• TASK PROMPT: Could you copy, exactly as written, every line from the first line of the records through the one containing "have he : nextEntry"?
(EXTRACTED RECORDS Opens)
/-- The state with another `SQ` and Panel State has the same draws to come. -/
theorem runProgram_stoppedAt (es : List RomEntry) (s : State) (j : Nat) (k : Kind) (b : Byte) (h : FramerIdle s.fr)
    (hd : s.env.allDone j) (ha : (s.env.afterAnswers j).nextAnswer ≠ .done)
    (hj : (wireTxns (es.flatMap (entryTxns s.par.raw)))[j]? = some (k, b)) :
    StoppedAt s (es.flatMap (entryTxns s.par.raw)) j k b
      { s.sq with idx := s.sq.idx + entryOfTransfer s.par.raw j es }
      (panelUpTo s.gh es (entryOfTransfer s.par.raw j es)) (runProgram es s) := by
  induction es generalizing s j with
  | nil => simp [wireTxns] at hj
  | cons e es ih =>
    simp only [List.flatMap_cons, wireTxns_append] at hj ⊢
    by_cases hlt : j < (wireTxns (entryTxns s.par.raw e)).length
    · rw [List.getElem?_append_left hlt, entryTxns_eq] at hj
      obtain ⟨u, rx, hs, hr, he⟩ := runInitOp_stoppedAt e.op s j k b h hd ha hj
      refine ⟨u, rx, ?_, hr, ?_⟩
      · rw [beforeTransfer_within _ _ _ hlt, entryTxns_eq]; exact hs
      · simp only [runProgram, he, Progress.andThen, entryOfTransfer, hlt, if_true, panelUpTo, Nat.add_zero]
    · have hle : (wireTxns (entryTxns s.par.raw e)).length ≤ j := Nat.le_of_not_lt hlt
      obtain ⟨n, rfl⟩ := Nat.exists_eq_add_of_le hle
      rw [List.getElem?_append_right hle, Nat.add_sub_cancel_left] at hj
      have hd' := (Env.allDone_add _ _ _).mp hd
      obtain ⟨t, ht, hs, hq, hg⟩ := runInitOp_sent e.op s h (by rw [← entryTxns_eq]; exact hd'.1)
      rw [← entryTxns_eq] at hs
      have hs1 : SentFrom s (nextEntry (advancePanel e es t)) (entryTxns s.par.raw e) := by
        have := hs.of_sq_gh s.sq (nextEntry (advancePanel e es t)).sq s.gh (advancePanel e es t).gh
        have he : nextEntry (advancePanel e es t) =
            { t with sq := (nextEntry (advancePanel e es t)).sq, gh := (advancePanel e es t).gh } := by
          rw [advancePanel_eq]; rfl
        rw [he]; exact this
      have hpar : (nextEntry (advancePanel e es t)).par = s.par := hs1.par
      have := ih (nextEntry (advancePanel e es t)) n (hs1.idle h) (hs1.allDone hd)
        (by rw [hs1.afterAnswers]; exact ha) (by rw [hpar]; exact hj)
      rw [hpar] at this
      have := StoppedAt.after hs1 this
      simp only [runProgram, ht, Progress.andThen, entryOfTransfer, hlt, if_false, Nat.add_sub_cancel_left]
      have hidx : (nextEntry (advancePanel e es t)).sq = { s.sq with idx := s.sq.idx + 1 } := by
        simp [nextEntry, hq]
      have hpan : panelUpTo s.gh (e :: es) (1 + entryOfTransfer s.par.raw n es) =
          panelUpTo (nextEntry (advancePanel e es t)).gh es (entryOfTransfer s.par.raw n es) := by
        rw [Nat.add_comm, panelUpTo]
        simp only [nextEntry, advancePanel_gh, hg]
      rw [hpan, ← Nat.add_assoc]
      rw [hidx] at this
      exact this

/-! ### The Panel State along the program (R120) -/

theorem panelAfterStage_panelAfter (k : Nat) (h1 : 1 ≤ k) (h12 : k < 13) :
    panelAfterStage (panelAfter (k - 1)) k = panelAfter k := by
  interval_cases k <;> rfl

/-- Along a program without a gap in its stage numbers, the Panel State before an entry is that of the last
complete stage. -/
theorem panelUpTo_eq (es : List RomEntry) (n : Nat) (e : RomEntry) (he : es[n]? = some e) (g : PanelState)
    (hg : ∀ a, es.head? = some a → g = panelAfter (a.stage - 1))
    (hs : ∀ a ∈ es, 1 ≤ a.stage ∧ a.stage < 13)
    (hc : ∀ i a b, es[i]? = some a → es[i + 1]? = some b → b.stage = a.stage ∨ b.stage = a.stage + 1) :
    panelUpTo g es n = panelAfter (e.stage - 1) := by
  induction es generalizing n g with
  | nil => simp at he
  | cons a es ih =>
    cases n with
    | zero =>
      simp only [List.getElem?_cons_zero, Option.some.injEq] at he
      subst he
      exact hg a rfl
    | succ n =>
      rw [panelUpTo]
      refine ih n (by simpa using he) _ ?_ (fun x hx => hs x (List.mem_cons_of_mem _ hx))
        (fun i x y hx hy => hc (i + 1) x y (by simpa using hx) (by simpa using hy))
      intro b hb
      have hab := hc 0 a b rfl (by simpa [List.head?_eq_getElem?] using hb)
      have ha := hs a (List.mem_cons_self ..)
      rw [hb, hg a rfl]
      simp only [Option.map_some, Option.some.injEq]
      rcases hab with h | h
      · simp [h]
      · rw [if_neg (by omega), panelAfterStage_panelAfter _ ha.1 ha.2, h]; rfl

/-- Each stage of an admissible program holds an entry. -/
theorem stage_nonempty (p : Params) (k : Nat) (h1 : 1 ≤ k) (h12 : k < 13) : ∃ e ∈ p.raw.program, e.stage = k := by
  have F := (paramFacts p).program
  have hne : stageOps p.raw.program k ≠ [] := by
    intro h0
    have hl := (F.listed k h1 h12).length_eq
    rw [h0] at hl
    simp only [listedOps, List.filter_nil, regSels, List.length_nil, List.length_map] at hl
    interval_cases k <;> simp [stageSels] at hl
  obtain ⟨op, hop⟩ := List.exists_mem_of_ne_nil _ hne
  simp only [stageOps, List.mem_map, List.mem_filter, beq_iff_eq] at hop
  obtain ⟨e, ⟨he, hk⟩, _⟩ := hop
  exact ⟨e, he, hk⟩

theorem stages_without_gap (p : Params) (i : Nat) (a b : RomEntry) (ha : p.raw.program[i]? = some a)
    (hb : p.raw.program[i + 1]? = some b) : b.stage = a.stage ∨ b.stage = a.stage + 1 := by
  have F := (paramFacts p).program
  obtain ⟨hi, rfl⟩ := List.getElem?_eq_some_iff.mp ha
  obtain ⟨hi', rfl⟩ := List.getElem?_eq_some_iff.mp hb
  have hmono : ∀ x y (hx : x < p.raw.program.length) (hy : y < p.raw.program.length), x < y →
      p.raw.program[x].stage ≤ p.raw.program[y].stage := by
    intro x y hx hy hxy
    have := List.pairwise_iff_getElem.mp F.sorted x y (by simpa using hx) (by simpa using hy) hxy
    simpa using this
  have hle := hmono i (i + 1) hi hi' (Nat.lt_succ_self i)
  have hna := F.numbers _ (List.getElem_mem hi)
  have hnb := F.numbers _ (List.getElem_mem hi')
  by_contra hcon
  have hgap : p.raw.program[i].stage + 1 < p.raw.program[i + 1].stage := by omega
  obtain ⟨e, he, hk⟩ := stage_nonempty p (p.raw.program[i].stage + 1) (by omega) (by omega)
  obtain ⟨m, hm, rfl⟩ := List.getElem_of_mem he
  by_cases hmi : m ≤ i
  · rcases Nat.lt_or_eq_of_le hmi with h | h
    · have := hmono m i hm hi h; omega
    · subst h; omega
  · rcases Nat.lt_or_eq_of_le (show i + 1 ≤ m by omega) with h | h
    · have := hmono (i + 1) m hi' hm h; omega
    · subst h; omega

/-- The Panel State from `Reset` before the entry with index `n`. -/
theorem panel_before_entry (p : Params) (n : Nat) (e : RomEntry) (he : p.raw.program[n]? = some e) :
    panelUpTo .reset p.raw.program n = panelAfter (e.stage - 1) := by
  have F := (paramFacts p).program
  refine panelUpTo_eq _ n e he _ ?_ F.numbers (stages_without_gap p)
  intro a ha
  rw [F.first] at ha
  cases ha
  rfl

/-- The Panel State after the whole program is armed, whatever it was before. -/
theorem panel_after_program (p : Params) (g : PanelState) :
    panelUpTo g p.raw.program p.raw.program.length = .gramWriteArmed := by
  obtain ⟨init, hi⟩ := program_ends_twelve p
  have : ∀ (l : List RomEntry) (g : PanelState),
      panelUpTo g (l ++ [(⟨12, .reg 0x2C []⟩ : RomEntry)]) (l ++ [(⟨12, .reg 0x2C []⟩ : RomEntry)]).length = .gramWriteArmed := by
    intro l
    induction l with
    | nil => intro g; rfl
    | cons a l ih => intro g; simp only [List.cons_append, List.length_cons, panelUpTo]; exact ih _
  rw [hi]
  exact this init g

end Sys2Proof.Machine
end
(EXTRACTED RECORDS Closes)
• RESULT OF THIS TASK:
/-- The state with another `SQ` and Panel State has the same draws to come. -/
theorem runProgram_stoppedAt (es : List RomEntry) (s : State) (j : Nat) (k : Kind) (b : Byte) (h : FramerIdle s.fr)
    (hd : s.env.allDone j) (ha : (s.env.afterAnswers j).nextAnswer ≠ .done)
    (hj : (wireTxns (es.flatMap (entryTxns s.par.raw)))[j]? = some (k, b)) :
    StoppedAt s (es.flatMap (entryTxns s.par.raw)) j k b
      { s.sq with idx := s.sq.idx + entryOfTransfer s.par.raw j es }
      (panelUpTo s.gh es (entryOfTransfer s.par.raw j es)) (runProgram es s) := by
  induction es generalizing s j with
  | nil => simp [wireTxns] at hj
  | cons e es ih =>
    simp only [List.flatMap_cons, wireTxns_append] at hj ⊢
    by_cases hlt : j < (wireTxns (entryTxns s.par.raw e)).length
    · rw [List.getElem?_append_left hlt, entryTxns_eq] at hj
      obtain ⟨u, rx, hs, hr, he⟩ := runInitOp_stoppedAt e.op s j k b h hd ha hj
      refine ⟨u, rx, ?_, hr, ?_⟩
      · rw [beforeTransfer_within _ _ _ hlt, entryTxns_eq]; exact hs
      · simp only [runProgram, he, Progress.andThen, entryOfTransfer, hlt, if_true, panelUpTo, Nat.add_zero]
    · have hle : (wireTxns (entryTxns s.par.raw e)).length ≤ j := Nat.le_of_not_lt hlt
      obtain ⟨n, rfl⟩ := Nat.exists_eq_add_of_le hle
      rw [List.getElem?_append_right hle, Nat.add_sub_cancel_left] at hj
      have hd' := (Env.allDone_add _ _ _).mp hd
      obtain ⟨t, ht, hs, hq, hg⟩ := runInitOp_sent e.op s h (by rw [← entryTxns_eq]; exact hd'.1)
      rw [← entryTxns_eq] at hs
      have hs1 : SentFrom s (nextEntry (advancePanel e es t)) (entryTxns s.par.raw e) := by
        have := hs.of_sq_gh s.sq (nextEntry (advancePanel e es t)).sq s.gh (advancePanel e es t).gh
        have he : nextEntry (advancePanel e es t) =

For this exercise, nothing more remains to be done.